With the development world having gone bot-crazy recently, I couldn’t resist including this article from @pvzig detailing how rise to world domination by building a Slack-bot using Heroku, SlackKit and Zewo.
medium.com
Tools
Taking Control of Xcode Issue Navigator with XcodeIssueGenerator
I’ve seen several articles recently bemoaning the lack of the #warning directive in Swift and personally I agree, I found them highly useful when writing Objective-C. It was with interest then that I came across XcodeIssueGenerator, a tool from @soolwan and the team at @POSSIBLEmobile that could provide a viable alternative.
possiblemobile.com
Libraries
R.swift
Working with stringly typed values such as when loading images, segues or storyboards has never been the most reliable of mechanisms providing ample opportunity to get things wrong. R.swift by @mac_cain13 all but eliminates this problem, examining the resources in your app and automatically generating a struct to map your app resources to Swift properties.
github.com
Cartography
Setting up autolayout constraints in code has never been the easiest thing to do, especially when you throw in the stringly typing that is generally needed. Cartography by @dlx attempts to address this issue by providing a domain specific language to setup and manipulate Auto Layout constraints using declarative and strongly typed Swift.
Kingfisher
Downloading and caching images from the web is a relatively common task in iOS and OS X applications. Kingfisher by @onevcat is a lightweight library written in pure Swift that provides both asynchronous download and in-built caching right out of the box.
github.com
Videos
Building Fabric.app in Swift
I’m a big fan of the work that the team at Fabric have been doing recently. In this talk, @Javi walks through some of the decision making process and lessons learnt from writing the Fabric.app in Swift. It’s definitely worth watching.
realm.io
Nutting like GameplayKit
I’ve not really played with GameplayKit other than the state machine aspects of it (which incidentally are pretty good in my experience). In this video, @jacknutting takes a look at four of the main features available within this framework and the the implications of taking component-based architectural approaches.
vimeo.com
Building APIs with Swift
One of the huge benefits of open-source Swift has been the explosion in server-side frameworks allowing us to easily build both client-side and server-side applications using a single language. In this talk, @dantoml bravely tackles a live-coding presentation (typo’s, technical issues and all ?) and walks us through how to build a simple web API using Swift.
vimeo.com
Other
Developers – Learn to Say “No”
Xcode crashes, app crashes and web pages not loading. Are apps and software becoming less reliable than they used to be? According to @akosma it may not be the technology that is the source of these problems.
medium.com
Comment
Hi, I hope you’ve had a great week!
So this week, we’ve got a bit more clarity with regards to the way ahead with Swift 3.0 and beyond.

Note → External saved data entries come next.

theorem wit_TranslationResults_entries : entryClean 0 ∧ ¬ entryClean (1 + 2 ^ 62) ∧ entryClean 1 ∧ entryAddr (1 + 0x100) % 4096 ≠ 0 ∧
    (∀ e ∈ [3, bigLeaf (3 * 2 ^ 60), bigLeaf 0x100, 3 + windowBase - 2 ^ 30, bigLeaf (2 ^ 55), hbmBase + 0x200000 + 3,
      hbmBase + 0x10000 + 3 + 2 ^ 61 + 2 ^ 57], entryClean e ∧ e % 2 = 1 ∧ e / 2 % 2 = 1) ∧
    bigLeaf (3 * 2 ^ 60) / 2 ^ 60 % 4 = 3 ∧ entryAddr (bigLeaf 0x100) % 2 ^ 30 ≠ 0 ∧
    State.reset.pageMapped (entryAddr (3 + windowBase - 2 ^ 30)) (2 ^ 30) = false ∧
    (entryAddr (bigLeaf (2 ^ 55)) % 2 ^ 30 = 0 ∧ bigLeaf (2 ^ 55) / 2 ^ 60 % 4 = 0 ∧ bigLeaf (2 ^ 55) / 2 ^ 55 % 2 = 1 ∧
      bigLeaf (2 ^ 55) / 2 ^ 56 % 2 = 0 ∧ State.reset.pageMapped (entryAddr (bigLeaf (2 ^ 55))) (2 ^ 30) = true) ∧
    ((hbmBase + 0x10000 + 3 + 2 ^ 61 + 2 ^ 57) / 2 ^ 60 % 4 = 2) ∧ (0x0100000000000000 : Word).toNat / 2 ^ 56 ≠ 0 := by
  unfold entryClean; decide +kernel

/-- The table of level 2 is poisoned, or its line released; or the way leads outside the map. -/
theorem wit_TranslationResults_tables : (∀ x ∈ [({ poison := true } : LineMeta), { tether := .released }],
      let s := { routed 2 1 with lines := [(lineOf (tableAt 2), x)] }
      s.tlbHits s.me.ptroot 0 = [] ∧ (∀ j, j < 2 → entryOk s (tableAt j) 0 j (tableAt (j + 1) + 1) = true) ∧ s.mapped (tableAt 2) = true) ∧
    (okAnd (({ routed 2 1 with lines := [(lineOf (tableAt 2), { poison := true })] } : State).resolve (entryPlace (tableAt 2) 0 2))
      (fun r => ({ routed 2 1 with lines := [(lineOf (tableAt 2), { poison := true })] } : State).badLine r.pa) = true) ∧
    (∃ f, ({ routed 2 1 with lines := [(lineOf (tableAt 2), { tether := .released })] } : State).resolve (entryPlace (tableAt 2) 0 2) = .error f) ∧
    (routed 2 1).mapped 0 = false ∧ entryAddr 1 = 0 := by
  refine ⟨by decide +kernel, by decide +kernel, err_of (by decide +kernel), by decide +kernel, by decide⟩

/-- The way leads to a table in a module that no link reaches; it admits the read. -/
theorem wit_TranslationResults_far (hg : FarGrants) : let s := routed 1 (farAway + 1)
    s.mapped farAway = true ∧ s.resolve (entryPlace farAway 0 2) = .ok ⟨farAway, []⟩ ∧ s.farTether ⟨farAway, []⟩ = none ∧
      s.refusing ⟨farAway, []⟩ .read .read = none ∧ (s.farWait farAway).isSome = true := by
  intro s
  obtain ⟨ha, -, ht, -⟩ := far_passes (s := s) hg (by decide +kernel) (by decide +kernel)
  refine ⟨by decide +kernel, ok_eq (by decide +kernel), ht _, by simp [State.refusing, ha], by decide +kernel⟩

/-- A leaf of 2 MB at the map of the chip of module 3, of which only the HBM can be reached. -/
theorem wit_WindowAddresses : let w := windowBase + windowSpan * 3
    let e := w + 3 + 2 ^ 55
    (managed bare).firmware = true ∧ (bare.moduleNo = 0 ∧ (3 : Nat) ≠ bare.moduleNo) ∧
    ¬ (0x4000000000 ≤ 0 ∧ (0 : Nat) < 0x4000000000 + 8 * 0x1800000000) ∧
    Arrived 3 e ∧ entryClean e ∧ e % 2 = 1 ∧ e / 2 % 2 = 1 ∧ e / 2 ^ 60 % 2 ^ 2 ≠ 3 ∧ w % 2 ^ 21 = 0 ∧ entryAddr e = w :=
  ⟨rfl, by decide, by decide, arrived_of (by decide) (by decide +kernel) (by decide +kernel) (by decide +kernel) (by decide +kernel),
    by unfold entryClean; decide, by decide, by decide, by decide, by decide, by decide⟩

/-- Lines 0x1000 apart, the first n of them tethered to the next with the offset carried; the one after has the sideband x. -/
def chain (n : Nat) (x : Tether) : State :=
  (List.range n).foldl (fun s j => s.putBytes (0x4000201000 + 0x1000 * j) (leBytes 8 ((0x4000202000 + 0x1000 * j) / 128 * 2 ^ 22)))
    { bare with lines := (List.range n).map (fun j => (0x4000201000 + 0x1000 * j, { tether := .tethered })) ++
        if x = .plain then [] else [(0x4000201000 + 0x1000 * n, { tether := x })] }

theorem wit_ResolveResults : ∀ n, n < 5 → (∀ x ∈ [Tether.plain, .inTransit, .released],
    (∀ j, j < n → (chain n x).tether (0x4000201008 + 0x1000 * j) = .tethered ∧
      0x4000201008 + 0x1000 * (j + 1) =
        (chain n x).natAt (lineOf ((chain n x).canon (0x4000201008 + 0x1000 * j))) 8 / 2 ^ 22 % 2 ^ 42 * 128 + (0x4000201008 + 0x1000 * j) % 128) ∧
      (chain n x).tether (0x4000201008 + 0x1000 * n) = x) := by
  intro n hn
  interval_cases n <;> decide +kernel
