-- ==== Sys2Proof/Config.lean ====
section
/-! DEFINITION. What a build of the block fixes: the five parameters of spec/00_scope.md R6, the ROM of
spec/40_sine_table.md R111 and the two platform parameters that no rule of the event model reads. -/

namespace Sys2Proof

/-- One build of the block, `zella-dds(N, R, FREQ_MIN, FREQ_MAX, FREQ_RESET)` (R1, R6), with its ROM (R100).
The ROM is a list, so that a configuration is plain data. `Config.tableOk` says that the list is a function
from `[0, N)` to `[0, 2^R)` (R111), and `Config.TableFormula` that each entry is the one of R101. -/
structure Config where
  /-- Sample count: table entries per sine period. -/
  N : Nat
  /-- DAC resolution in bits. -/
  R : Nat
  /-- FREQ_MIN, a raw SQ15.16 integer. -/
  freqMin : Int
  /-- FREQ_MAX, a raw SQ15.16 integer. -/
  freqMax : Int
  /-- FREQ_RESET, a raw SQ15.16 integer (OPEN: spec/92_eei_decisions.md D9). -/
  freqReset : Int
  /-- The sine ROM, entry 0 first. -/
  table : List Nat
  /-- CLK_HZ of the platform; no rule of the event model reads it (R243). -/
  clkHz : Nat
  /-- ZELLA_BASE of the platform; no rule of the block reads it (R57). -/
  zellaBase : Nat
  deriving DecidableEq, Repr

/-- `K = 10^6 · 2^16`, the period numerator (R7). -/
abbrev K : Int := 65536000000

/-- `M = 2^R - 1`, the largest sample code (R7). -/
def Config.M (c : Config) : Nat := 2 ^ c.R - 1

/-- `Q = N / 4`, the quarter-cycle offset in table entries (R7). -/
def Config.Q (c : Config) : Nat := c.N / 4

end Sys2Proof
end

The first preview branch of Swift 3.0 has been cut, and yesterday saw @clattner_llvm announcing via email and an update to the top-level README.md file in the Swift repo, the updated goals and way ahead for Swift 3.0.
For many, the major point, (and potential disappointment) of the announcement, will be that Swift 3.0 will NOT be achieving the releases goal of ABI stability.
Although this is a shame (and means we are likely to still see breaking code changes in future), you can probably see from the list in the README file that there have already been a huge number of changes implemented for the Swift 3.0 with a whole load more that may yet make it into the release if implemented in time.
For me, I’m somewhat philosophical about this. Although I’m not looking forward to more breaking code changes in the future, I do think that collectively the changes that have been implemented so far for Swift 3.0 are a big improvement that both clean up the language and make it more consistent.
Whatever your views, whether disappointed or not, I still think that Swift, even now, is an outstanding language with a very very bright future ahead of it and personally, I’m really enjoying following it on that journey.